Each day, we worked alongside the teachers and local tradespeople from the tiny village. Though I didn’t speak Swahili and they didn’t know much English, we communicated clearly with broad smiles and the universal language of a common goal. We all felt the same sense of pride on the final day when the children filed in to see their brightly painted classrooms and new desks.
At these moments, I realized why this type of trip was so important. Beyond helping this particular school at this particular moment, we were ambassadors, of sorts. We had come from a place so completely foreign to theirs and yet, we shared a human connection that I trust will last beyond the scope of this one project. Through our shared endeavor, our big world became a bit smaller.
Another irreplaceable dividend of volunteer travel is the bonds that are formed when you travel with a group of like-minded people – people who, like you, have traveled across the world to try to make a difference. Though we are scattered across the US and Canada, I still have ties to the women on that trip. Recently, I met up with some of them in New York. Though it was many years later, it was as if no time had passed. We will always share a common experience that is uniquely ours.

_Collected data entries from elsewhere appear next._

/-- An abort's cause met by the task of context `a` (R95, R401, R425, R435): a firm pin keeps the task from being
aborted. -/
def Device.abortOr (d0 : Device) (a : Nat) (cause : BitVec 8) (val : Word) : Device :=
  let d := if cause = cPOISON then d0.remotePoison a val.toNat else d0
  match (d.ctx a).task with
  | none => d.abortTask a cause val
  | some t =>
    if cause = cTRAPRQ ∧ t.kdel then
      (((((d.cancelOps a fun o => o.tasked).updCtx a Ctx.dropPending).dropFlags a).updCtx a Ctx.unload).leave a .vacant).efaults t.blk a
    else if t.pin ≠ .firm then
      d.abortTask a cause val
    else if cause = cABSENT then
      match d.repair t.blk val with
      | .present d1 => d1.leave a .ready
      | .parked d1 => (d1.leave a (.blocked (.absent (bits val 56 0)))).lateTouch t.blk a val
    else if cause = cTRAPRQ then (d.postBlock 4 3 t.blk a cause 0).kill t.blk cause
    else if cause = cPOISON then
      let seq := d.nextSeq
      (d.post { cls := 3, rung := 3, agent := BitVec.ofNat 16 a, cause := cause, stamp := word (d.ctx a).stamp,
                pa := some (val.setWidth 52), mctx := d.who t.blk, aux := val }).asyncTrap a cERRASYNC seq
    else d.abortTask a cause val

/-! ## Rewinds (R402 to R406, R414) -/

/-- The matrix-queue entries of the open segment of context `a`, none of which has started, withdrawn: the re-issued
segment issues them again (R404, R414). -/
def Device.withdraw (d : Device) (a : Nat) : Device :=
  let gone := (d.core (coreOf a)).mq.filter fun m => m.ctx == a && m.inSeg
  let d1 := d.updCore (coreOf a) fun k => { k with mq := k.mq.filter fun m => !(m.ctx == a && m.inSeg) }
  gone.foldl (fun x m => x.updCtx a fun c => { c with tls := mset c.tls m.e ((mget {} c.tls m.e).drop m.num) }) d1

/-- A context put back to the entry of its open segment (R404): the state that `SEGB` recorded, with the replay log. -/
def Ctx.toEntry (c : Ctx) : Ctx :=
  let g := c.seg
  let back (t : Task) : Task := { t with span := g.entrySpan, sel := g.entrySel, spawns := g.entrySpawns }
  { c with regs := g.entry, v := g.entryV, mp := g.entryMp, slds := [], task := c.task.map back, thenWaits := [],
           seg := { g with held := [], bundles := 0, ext := 0, replay := some 0 },
           trap := { c.trap with mode := if c.trap.mode = 2 then 2 else 0 }, trapAt := none, lastPc := none, due := [] }

/-- Rung 2 for the task of a context, or rung 3 when it holds a firm pin (R413 to R416, R435, R436). -/
def Device.failTask (d : Device) (a : Nat) (seq : Word) : Device :=
  match (d.ctx a).task with
  | some t => if t.pin ≠ .firm then d.abortTask a cERROR seq else d.asyncTrap a cERRASYNC seq
  | none => d

/-- Whether a context's pair has been rewound and has not issued its `SEGB` bundle again: what is detected in the same
segment until then is the same one rewind (R404, R420). -/
def Ctx.rewound (c : Ctx) : Bool := c.segOpen && c.seg.stopped.isSome

/-- Whether rung 1 applies to a context's open segment (R406, R414). -/
def Ctx.rungOne (c : Ctx) : Bool := c.segOpen && !c.seg.matrix && (c.rewound || decide (c.seg.rewinds < 2))

/-- The rewinds of a context's segment instance with the one that a detection at rung 1 makes (R407, R420). -/
def Ctx.rewindsNow (c : Ctx) (one : Bool) : Nat := if one && !c.rewound then c.seg.rewinds + 1 else c.seg.rewinds

/-- A detection in the pair of context `a` (R402, R404, R406, R414): the rewind of its open segment, or the abort of its
task where rung 1 does not apply. The record is written by the caller. -/
def Device.rewind (d : Device) (a : Nat) (seq : Word) : Device :=
  let c := d.ctx a
  let prot : Bool := match d.blockOf a with | some b => (match d.binding b with | some k => k.prot | none => false) | none => false
  if c.rewound then d
  else if prot ∧ c.segOpen ∧ !c.seg.matrix ∧ c.seg.rewinds < 2 then
    let d1 := (d.withdraw a).updCtx a fun c =>
      let e := c.toEntry
      { e with seg := { e.seg with rewinds := c.seg.rewinds + 1, stopped := some d.cycle },
               run := match c.run with | .blocked _ => .ready | r => r }
    let d2 := match d.blockOf a with
      | some b => d1.updBinding b fun k =>
          { k with rewinding := if k.rewinding.contains a then k.rewinding else a :: k.rewinding }
      | none => d1
    d2.updCell (cellOf (coreOf a)) fun x => { x with rewinds := (d.cycle, isUpper (coreOf a)) :: x.rewinds }
  else d.failTask a seq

Lastly, there is no substitute for the senses of accomplishment and renewal you feel when you return home with a new perspective and deeper appreciation life’s gifts. This is the gift that returns infinitely more than you gave.
To be sure, there is no replacement for the first hand experience of a volunteer vacation. Our hope is that, in telling the stories, we will intrigue people enough to look further. With Journeys for Good, we are sending out an invitation that we hope at least a lucky few will accept.